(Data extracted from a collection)
----------
-- ==== Sys2Proof/Laws/Regions.lean ====
section
/-! SUPPORT. What disjoint regions in range say as arithmetic, and that a turn's writes leave the other region's words alone
(20_memory R78, R79, R81). -/

namespace Sys2Proof.Machine

variable {s u : State}

/-- The pixels [a, b) and the DST_CAP bytes of a running encode (20_memory R72, R78, R79). -/
theorem encoding_regions (he : s.encoding) (hr : s.regionsKept) (hab : s.a ≤ s.b) (hb : s.b ≤ s.pixelCount) :
    s.srcBase.toNat + 4 * s.b ≤ Config.addressSpace ∧ s.dstBase.toNat + s.dstCap.toNat ≤ Config.addressSpace ∧
      (s.a = s.b ∨ s.dstCap.toNat = 0 ∨ s.dstBase.toNat + s.dstCap.toNat ≤ s.srcBase.toNat + 4 * s.a ∨
        s.srcBase.toNat + 4 * s.b ≤ s.dstBase.toNat) := by
  obtain ⟨h1, h2⟩ := hr
  rw [Region.overlaps_eq_false] at h2
  rw [regionsInRange, Bool.and_eq_true, Region.inSpace_iff, Region.inSpace_iff] at h1
  rcases he with he | he <;>
    simp only [State.activeSource, State.activeDest, he, State.sourceOf, State.destOf, State.frameSource,
      State.pixelSource, State.srcAddr, State.streamDest, State.frameBytes] at h1 h2 <;> omega

/-- The P bytes and the frame of a running DECODE (20_memory R72, R78, R79). -/
theorem decoding_regions (he : s.phase = .busy .decode) (hr : s.regionsKept) :
    s.srcBase.toNat + s.payload ≤ Config.addressSpace ∧ s.dstBase.toNat + 4 * s.pixelCount ≤ Config.addressSpace ∧
      (s.payload = 0 ∨ s.pixelCount = 0 ∨ s.dstBase.toNat + 4 * s.pixelCount ≤ s.srcBase.toNat ∨
        s.srcBase.toNat + s.payload ≤ s.dstBase.toNat) := by
  obtain ⟨h1, h2⟩ := hr
  rw [Region.overlaps_eq_false] at h2
  rw [regionsInRange, Bool.and_eq_true, Region.inSpace_iff, Region.inSpace_iff] at h1
  simp only [State.activeSource, State.activeDest, he, State.sourceOf, State.destOf, State.streamSource,
    State.frameDest, State.frameBytes] at h1 h2
  omega

/-- Words an encode emits leave every pixel of its range as it was (20_memory R81). -/
theorem pix_emitted (he : s.encoding) (hr : s.regionsKept) (hb : s.b ≤ s.pixelCount) {ws : List Word}
    (hc : s.out + 4 * ws.length ≤ s.dstCap.toNat) (hm : u.mem = s.mem) (hs : u.srcBaseHi = s.srcBaseHi)
    (hd : u.dstBaseHi = s.dstBaseHi) (ho : u.out = s.out) {p : Nat} (hap : s.a ≤ p) (hp : p < s.b) :
    (u.emitted ws).pix p = s.pix p := by
  have hreg := encoding_regions he hr (by omega) hb
  have hsa : u.srcAddr (4 * p) = s.srcAddr (4 * p) := by simp [State.srcAddr, State.srcBase, hs]
  have hda : u.dstAddr u.out = s.dstBase.toNat + s.out := by simp [State.dstAddr, State.dstBase, hd, ho]
  show (u.mem.writeWords (u.dstAddr u.out) ws).read32 (u.srcAddr (4 * p)) = s.mem.read32 (s.srcAddr (4 * p))
  rw [hsa, hda, hm]
  rcases ws with _ | ⟨w, ws⟩
  · rfl
  · apply Memory.read32_writeWords_outside
    simp only [State.srcAddr, List.length_cons] at hc ⊢
    omega

/-- An operation whose regions are ready is refused nothing on their account (60_exceptions R238). -/
theorem State.regionRefusal_ready {source dest : Region} (h : s.regionsReady source dest) :
    s.regionRefusal source dest = none := by
  obtain ⟨h1, h2, h3, h4, h5⟩ := h
  simp [State.regionRefusal, h1, h2, h3, h4, h5]

end Sys2Proof.Machine
end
----------
What to do:
From the entries above, copy each line holding "dstCap".

Answer to the problem:
    s.srcBase.toNat + 4 * s.b ≤ Config.addressSpace ∧ s.dstBase.toNat + s.dstCap.toNat ≤ Config.addressSpace ∧
      (s.a = s.b ∨ s.dstCap.toNat = 0 ∨ s.dstBase.toNat + s.dstCap.toNat ≤ s.srcBase.toNat + 4 * s.a ∨
    (hc : s.out + 4 * ws.length ≤ s.dstCap.toNat) (hm : u.mem = s.mem) (hs : u.srcBaseHi = s.srcBaseHi)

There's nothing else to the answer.